Body Water Volume Changes & Effects

Isosmotic Volume Contraction

• Example: Diarrhea.

• Effect: Loss of fluids and solutes; blood osmolarity does not change;

  • HCT: Increases (same number of RBCs in smaller plasma volume).

  • Protein Concentration: Increases.

Hyperosmotic Volume Contraction

• Example: Sweating, Diabetes Insipidus.

• Effect: Water loss occurs while solutes are retained, increasing plasma osmolarity.

  • HCT: No change (RBCs shrink but ratio remains).

  • Protein Concentration: Increases.

Hypoosmotic Volume Contraction

• Example: Addison’s Disease.

• Effect: Sodium and water are lost, reducing blood osmolarity.
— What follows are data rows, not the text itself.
/-- An unlisted preset is refused, and changes neither register (R23). -/
theorem State.writeMode_unlisted (hx : ∀ x ∈ b.presets d, x.1 ≠ wfld w 7 0) :
    (s.writeMode b d w).flag b.presetErr d 0 = true ∧ (s.writeMode b d w).reg b.mode d 0 = s.reg b.mode d 0 ∧
    (s.writeMode b d w).mem = s.mem ∧ (s.writeMode b d w).out = s.out ∧
    ∀ r, b.expert = some r → (s.writeMode b d w).reg r d 0 = s.reg r d 0 := by
  have hn : ((b.presets d).find? fun p => p.1 == wfld w 7 0) = none := by
    rw [List.find?_eq_none]
    exact fun x hm => by simpa using hx x hm
  have hw : s.writeMode b d w = s.setF b.presetErr d 0 1 := by
    unfold State.writeMode
    rw [hn]
  rw [hw]
  exact ⟨State.flag_setF_one _ _ _ _ b.presetErr_fits, s.reg_setReg_ne _ _ _ _ _ _ _ (b.mode_ne_presetErr d hd), State.setF_mem ..,
    State.setF_out .., fun r hr => s.reg_setReg_ne _ _ _ _ _ _ _ (b.expert_ne_presetErr d hd r hr)⟩

omit hd in
/-- A listed one is loaded. -/
theorem State.writeMode_listed {x : Nat × Nat} (hx : (b.presets d).find? (fun p => p.1 == wfld w 7 0) = some x) :
    s.writeMode b d w = (s.loadPreset b d w x.2).expertChanged b d := by
  unfold State.writeMode State.loadPreset
  rw [hx]
  cases b <;> rfl

theorem State.loadPreset_spec (p : Nat) : (s.loadPreset b d w p).reg b.mode d 0 = w ∧
    (∀ r, b.expert = some r → (s.loadPreset b d w p).reg r d 0 = BitVec.ofNat 64 p) ∧ (s.loadPreset b d w p).mem = s.mem ∧
    (s.loadPreset b d w p).out = s.out := by
  unfold State.loadPreset
  split
  · next h =>
    refine ⟨State.reg_setReg .., fun r hr => ?_, State.setReg_mem .., State.setReg_out ..⟩
    rw [h] at hr
    cases hr
  · next e h =>
    refine ⟨?_, fun r hr => ?_, ?_, ?_⟩
    · rw [State.reg_setReg_ne _ _ _ _ _ _ _ _ (b.mode_ne_expert d hd e h), State.reg_setReg]
    · rw [h] at hr
      cases hr
      exact State.reg_setReg ..
    · rw [State.setReg_mem, State.setReg_mem]
    · rw [State.setReg_out, State.setReg_out]

end

/-- A MODE write is refused by the die, by the lock, or taken. -/
theorem exec_modeWrite {s : State} (hr : s.power.inReset = false) (b : Blk) (die : Fin 4) (e : Bool) (p : Fin 256) :
    exec (.modeWrite b die e p) s =
      let d := if b.mode.perDie then die.val else 0
      if !s.regionLive (b.mode.addr d 0) then .next (s.accessError GLOBAL_STATUS_DIE_ACCESS_ERR (b.mode.addr d 0))
      else if s.setupLocked b.mode then .next (s.accessError GLOBAL_STATUS_LOCK_ERR (b.mode.addr d 0))
      else .next (s.writeMode b d (BitVec.ofNat 64 (b2n e * 65536 + p.val))) := by
  show execModeWrite b die e p s = _
  unfold execModeWrite
  exact if_neg (Bool.eq_false_iff.mp hr)

/-- Settles O56: each clause is a refusal recorded by `accessError`, a register's plain write, a MODE preset, or a broadcast's fold. -/
theorem setupWrites : Obligations.SetupWrites := by
  unfold Obligations.SetupWrites
  intro s v
  refine ⟨fun hr o n b die e p x => ⟨if_pos hr, if_pos hr, if_pos hr, if_pos hr⟩, fun hr => ⟨?_, fun o n hc hm h => ?_,
    fun o n h1 h2 => registerWrite_component hr h1 h2, fun k hk o ho => ?_, fun o h1 h2 h8 x hx => registerWrite_broadcast hr h1 h2 h8 hx,
    fun o h8 hm hc hb => ⟨fun hl => ?_, fun hl => ⟨fun hf => ?_, fun row d i hf => ⟨fun hk => ?_, fun hk => ⟨fun hv => ?_, fun hv =>
      ⟨?_, fun hp => ?_⟩⟩⟩⟩⟩, fun b die e p => ?_, fun x => ⟨fun hf => ?_, fun row d i hf => ⟨fun hl => ?_, fun hl hv => ⟨fun hd => ?_,
      fun hp => ?_⟩⟩⟩⟩⟩
  · exact ⟨_, if_neg (Bool.eq_false_iff.mp hr), State.flag_setF_one _ _ _ _ rfl, State.setF_mem .., State.setF_out ..,
      fun r d i h => s.reg_setReg_ne _ _ _ _ _ _ _ h⟩
  · exact (s.accessError_refuses accessErr_isAccessError o.isLt).completes (registerWrite_misshapen hr hc hm h)
  · exact ⟨_, registerWrite_msix hr hk ho, kget_kset_same .., fun j hj _ => kget_kset_ne _ _ hj, rfl, rfl, rfl, rfl⟩
  · exact (s.accessError_refuses dieAccessErr_isAccessError o.isLt).completes
      ((registerWrite_register hr h8 hm hc hb).trans (State.writeReg_dead hl))
  · exact (s.accessError_refuses accessErr_isAccessError o.isLt).completes
      ((registerWrite_register hr h8 hm hc hb).trans (State.writeReg_unmapped hl hf))
  · exact (s.accessError_refuses lockErr_isAccessError o.isLt).completes
      ((registerWrite_register hr h8 hm hc hb).trans (State.writeReg_locked hl hf hk))
  · obtain ⟨f, hm', ha, hne⟩ := hv
    refine ((registerWrite_register hr h8 hm hc hb).trans (State.writeReg_open hl hf hk)).trans (if_neg fun hcl => ?_)
    exact hne ((rsvClean_iff _ _).mp hcl f hm' ha)
  · exact ((registerWrite_register hr h8 hm hc hb).trans (State.writeReg_open hl hf hk)).trans (if_pos ((rsvClean_iff _ _).mpr hv))
  · obtain ⟨hrow, -, -⟩ := findReg_spec hf
    obtain ⟨hget, hreg⟩ := s.plainWrite_spec hrow d i v
    refine ⟨s.plainWrite row d i v, ?_, hget, hreg, State.setReg_mem ..⟩
    rw [← s.writeRow_plain (findReg_package hf) v hp]
    exact ((registerWrite_register hr h8 hm hc hb).trans (State.writeReg_open hl hf hk)).trans (if_pos ((rsvClean_iff _ _).mpr hv))
  · intro d
    have hd : d < 4 := by
      by_cases hp : b.mode.perDie = true
      · exact (if_pos hp).trans_lt die.isLt
      · exact (if_neg hp).trans_lt (by decide)
    have hx := exec_modeWrite hr b die e p
    have hw := wfld_mode e p.isLt
    refine ⟨fun hl => ?_, fun hl hk => ?_, fun hl hk => ?_⟩
    · exact (s.accessError_refuses dieAccessErr_isAccessError (b.mode_addr_lt d hd)).completes (hx.trans (if_pos (by simp [hl, d])))
    all_goals replace hx := hx.trans (if_neg (by simp [hl, d]))
    · exact (s.accessError_refuses lockErr_isAccessError (b.mode_addr_lt d hd)).completes (hx.trans (if_pos hk))
    replace hx := hx.trans (if_neg (Bool.eq_false_iff.mp hk))
    refine ⟨fun hno => ⟨_, hx, s.writeMode_unlisted hd (by rw [hw]; exact hno)⟩, fun y hy => ?_⟩
    have hlisted := s.writeMode_listed (b := b) (d := d) (w := BitVec.ofNat 64 (b2n e * 65536 + p.val)) (x := y) (by rw [hw]; exact hy)
    exact ⟨_, hx.trans (congrArg _ hlisted), s.loadPreset_spec hd y.2⟩
  · exact (s.accessError_refuses accessErr_isAccessError (by omega)).completes (broadcastWrite_unmapped hr hf)
  · exact (s.accessError_refuses lockErr_isAccessError (by omega)).completes (broadcastWrite_locked hr hf hl)
  · exact (State.broadcast_refuses hd row i v (by omega)).completes (broadcastWrite_open hr hf hl hv)
  · obtain ⟨hrow, -, hper⟩ := findReg_spec hf
    have hplain : row.reg ∈ plainRegs := by
      simp only [plainRegs, List.mem_cons, List.not_mem_nil, or_false] at hp ⊢
      tauto
    have hblk : row.reg.blk ∉ [Blk.sec, .pwr, .st] := by
      simp only [List.mem_cons, List.not_mem_nil, or_false] at hp
      obtain hp | hp | hp | hp | hp | hp := hp <;> rw [hp] <;> decide
    refine ⟨_, broadcastWrite_open hr hf hl hv, State.broadcast_taken hrow (hper.resolve_right (by omega)) i v (by omega) fun u d => ?_⟩
    exact u.writeRow_plain (fun h => absurd h hblk) v (.inr hplain)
  • HCT: Increases (RBCs swell).

  • Protein Concentration: Increases.

Isosmotic Volume Expansion

• Example: Infusion of isosmotic $NaCl$.

• Effect: Isosmotic fluid added to the plasma compartment.

  • HCT: Decreases.

  • Protein Concentration: Decreases.

Hyperosmotic Volume Expansion

• Example: High $NaCl$ intake, Conn’s disease.

• Effect: Excess aldosterone leads to sodium retention, increasing plasma osmolarity.

  • HCT: Decreases (more plasma volume).

  • Protein Concentration: Decreases.

Hypoosmotic Volume Expansion

• Example: SIADH.

• Effect: Excessive water retention reduces extracellular osmolarity.

  • HCT: No change.

  • Protein Concentration: Decreases.